愛知県豊田市で市議会議員をしている中島竜二さん(35)は、生まれつき耳が聞こえません。手話や筆談、CDラジカセを駆使し、障害のある人の「声」を政治に届けようと日々奮闘しています。彼の日常に密着しました。
ラジカセで街頭演説、手話と筆談で市議会議員活動をする日々

2024年1月4日、早朝6時。中島さんがCDラジカセと旗を持って愛知県の豊田市駅に向かいます。駅でCDラジカセを取り出すと、スピーカーからは別の男性の声が。

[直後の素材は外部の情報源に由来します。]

/-- The end of a command over uncorrectable data of a sheet's transfer (R280); the key's own error is no soft evidence. -/
def Chip.dataFails (c : Chip) (k cmd slot : Nat) : Chip :=
  let at_ := keyAt k
  let c := if c.damaged.contains (.keyRam (Fin.ofNat 64 slot)) then c
    else c.softError (atSheet at_.ream.val at_.quire.val at_.pos.val) 0x06 .dataUncorrectable
  c.endCommand cmd ⟨0x21, 0, 0⟩

/-- The parts of a request: source offset, destination and bytes; lines for a gather. -/
def DmaReq.parts (d : DmaReq) : List (Nat × Nat × Nat) :=
  if d.kind = 0x01 then
    (List.range (body d.words 12 4)).map (fun k => (64 * (nth d.words (64 + k) 0).toNat, body d.words 4 4 + 64 * k, 64))
  else copyRows d.words

/-- A bitmap of Booleans, bit k of byte k div 8. -/
def packBits (bs : List Bool) : List Byte :=
  (List.range (ceilDiv bs.length 8)).map (fun i =>
    BitVec.ofNat 8 (((bs.drop (8 * i)).take 8).foldr (fun b a => 2 * a + (if b then 1 else 0)) 0))

/-- Serve COPY_IN, GATHER_IN or PREF_POOL: the data is read now; a prefetch drops what it may not read (R281). -/
def Chip.serveCopy (c : Chip) (s : SheetAt) (tag kind : Nat) : Chip :=
  let k := sheetKey s
  let sh := c.sheet s
  match sh.request tag, sh.task with
  | some d, some t =>
    if d.kind ≠ kind ∨ d.served then c
    else
      let r := c.cmdRange t.cmd (body d.words 0 4 / 2 ^ 24)
      let ends := d.parts.map (fun p =>
        (p, if r.2 < p.1 + p.2.2 then ReadEnd.out else c.readEnd t.slot (r.1 + p.1) p.2.2))
      let done := fun (c : Chip) =>
        let pieces := ends.flatMap (fun x =>
          piecesAt x.1.2.1 (if x.2 = .ok then c.treadN t.slot (r.1 + x.1.1) x.1.2.2 else List.replicate x.1.2.2 0))
        let drops := (ends.filter (fun x => x.2 ≠ .ok)).length
        let block := if d.pref then some ((prefBitmap d.words d.kind).1, packBits (ends.map (fun x => x.2 == .ok))) else none
        let c := ends.foldl (fun c x => if x.2 = .ok then c.countRead t.slot (r.1 + x.1.1) else c) c
        let c := if drops = 0 then c else c.bump R.TIER_CNT0 F.TIER_CNT0.PREF_DROP drops
        c.updSheet s (fun sh => sh.updRequest tag (fun d => { d with served := true, pieces := pieces, block := block }))
      if ends.any (fun x => x.2 = .bad) then
        let c := ends.foldl (fun (c : Chip) x => if x.2 = .bad then c.notePoison t.slot (r.1 + x.1.1) x.1.2.2 else c) c
        c.dataFails k t.cmd t.slot
      else if d.pref then done c
      else if ends.any (fun x => x.2 = .revoked) then c.revokedRead t.cmd
      else if ends.any (fun x => x.2 = .out) then c.trap k trOut
      else done c
  | _, _ => c

/-- COPY_IN (R279, R280). -/
def copyIn (s : SheetAt) (tag : Nat) (c : Chip) : Chip := c.serveCopy s tag 0x00

/-- GATHER_IN (R279). -/
def gatherIn (s : SheetAt) (tag : Nat) (c : Chip) : Chip := c.serveCopy s tag 0x01

/-- PREF_POOL (R279, R281): into the context's pool space on the sheet's quire. -/
def prefPool (s : SheetAt) (tag : Nat) (c : Chip) : Chip := c.serveCopy s tag 0x03

/-- POOL_IN (R279, R280): from the pool; it waits for pool lines that an earlier PREF_POOL of the task still fills. -/
def poolIn (s : SheetAt) (tag : Nat) (c : Chip) : Chip :=
  let k := sheetKey s
  let sh := c.sheet s
  match sh.request tag, sh.task with
  | some d, some t =>
    let src := body d.words 0 4
    let n := body d.words 8 4
    let pending := sh.dma.any (fun f => f.kind == 0x03 && decide (f.issue < d.issue) &&
      f.lines.any (fun l => (linesOf src n).contains l))
    if d.kind ≠ 0x02 ∨ d.served ∨ pending then c
    else
      let q := c.quire (keyQuire k)
      if q.poison.any (fun l => decide (poolKey t.ctx src < l + 64) && decide (l < poolKey t.ctx src + n)) then
        c.dataFails k t.cmd t.slot
      else
        let bs := memRead q.pool (poolKey t.ctx src) n
        c.updSheet s (fun sh => sh.updRequest tag (fun d => { d with served := true, pieces := piecesAt (body d.words 4 4) bs }))
  | _, _ => c

/-! ### Fills (R80, R92, R96) -/

/-- The sheet's counter block of a key. -/
def sheetCnt (k : Nat) : RegRef := R.SHEET_CNT (keyAt k).ream.val (keyAt k).quire.val (keyAt k).pos.val

/-- Remove a request. -/
def Sheet.dropRequest (sh : Sheet) (tag : Nat) : Sheet := { sh with dma := sh.dma.filter (fun d => d.tag != tag) }

/-- A fill that ends a request: its block is written and ready (R281). -/
def Sheet.fillEnd (sh : Sheet) (d : DmaReq) : Sheet :=
  let sh := match d.block with
    | some (a, bs) => sh.result a bs
    | none => sh
  sh.dropRequest d.tag

/-- DMA_FILL_COMPLETE (R80): the line's pieces are written and the line is ready; a response of an older incarnation is
dropped and counted, and one for a dead tag is dropped. -/
def dmaFillComplete (s : SheetAt) (tag line inc : Nat) (c : Chip) : Chip :=
  let k := sheetKey s
  let sh := c.sheet s
  if inc ≠ sh.incarnation then c.bump (sheetCnt k) F.SHEET_CNT.STALE_DROP 1
  else match sh.request tag with
    | none => c
    | some d =>
      if ¬ d.served ∨ ¬ d.lines.contains line then c
      else
        let ps := d.pieces.filter (fun p => p.1 / 256 == line)
        let d' := { d with lines := d.lines.filter (· != line), pieces := d.pieces.filter (fun p => p.1 / 256 != line) }
        if d.kind = 0x03 then
          let c := c.updQuire (keyQuire k) (fun q =>
            { q with pool := ps.foldl (fun m p => memWrite m (poolKey sh.ctx p.1) p.2) q.pool })
          c.updSheet s (fun sh => if d'.lines.isEmpty ∧ d.kind < 0x40 then sh.fillEnd d' else sh.updRequest tag (fun _ => d'))
        else
          c.updSheet s (fun sh =>
            let sh := (ps.foldl (fun sh p => sh.wr p.1 p.2) sh).mkReady [line]
            if d'.lines.isEmpty ∧ d.kind < 0x40 then sh.fillEnd d' else sh.updRequest tag (fun _ => d'))

end Sys2Proof.Machine
end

中島さんにとって、これが街頭活動です。両手の人差し指を曲げているのは、挨拶の手話。生まれつき耳が聞こえない中島さんは、話すこともできません。自分の主張を音声で吹き込んでもらい、CDラジカセを流して伝えています。市民の中には、時には手話で挨拶を返す人も。
(手話で挨拶した人)
「立っていると必ずやる。応援しているので。(手話を)思い出したのは、中島さんがきっかけ。みなさん興味を持つといい」
市議会での中島さんは、一般質問に立つと手話で発言し、その内容を議会に常駐する手話通訳者が音声で場内に伝えます。取材も、筆談です。
(豊田市・中島竜二議員)
「今はまだまだ見えない差別や気づいてもらえないバリアなどがたくさん存在しています。AIやITなど素晴らしい技術が発展していますが、その一方使いづらくなっているものが出てきています。障害者目線で誰もが安心して暮らせるまちづくりを目指して、代弁者としてしっかり声をあげていきたいです」
こうして、日々の議員活動が成り立っています。
トップ当選!日々の積み重ねで市民からも厚い信頼が

中島さんは現在2期目。2019年の初当選時には市側がすぐに手話通訳者を手配し、議会本会議や委員会で意思疎通に不便のないよう配慮をしています。
(豊田市・中島竜二議員)
「やはり、情報バリアフリー化推進です。今手話通訳者をつけていますが、字幕がまだない状態です。手話のできない難聴者も気軽に参政しやすい、傍聴しやすい環境づくりが重要です。ぜひバリアフリーのある議会を目指して取り組んでほしいです」
(豊田市・木本文也議長)
「それほど支障なく手話通訳者含め、うちの議会は対応していた。やった時に気付かない点で、改善したこともある」
合理的な配慮さえあれば、障害があっても議員として十分活動出来ることは中島さんの存在が証明しているともいえます。
(豊田市民)
「人の痛みを分かる人は、他人のこともわかると思うので、本当に『変えたい』と思っている人が市議になるのはうれしい」
今では市議としての知名度も上がっている中島さん。2023年4月の市議選でトップ当選を果たしたことも、その現れです。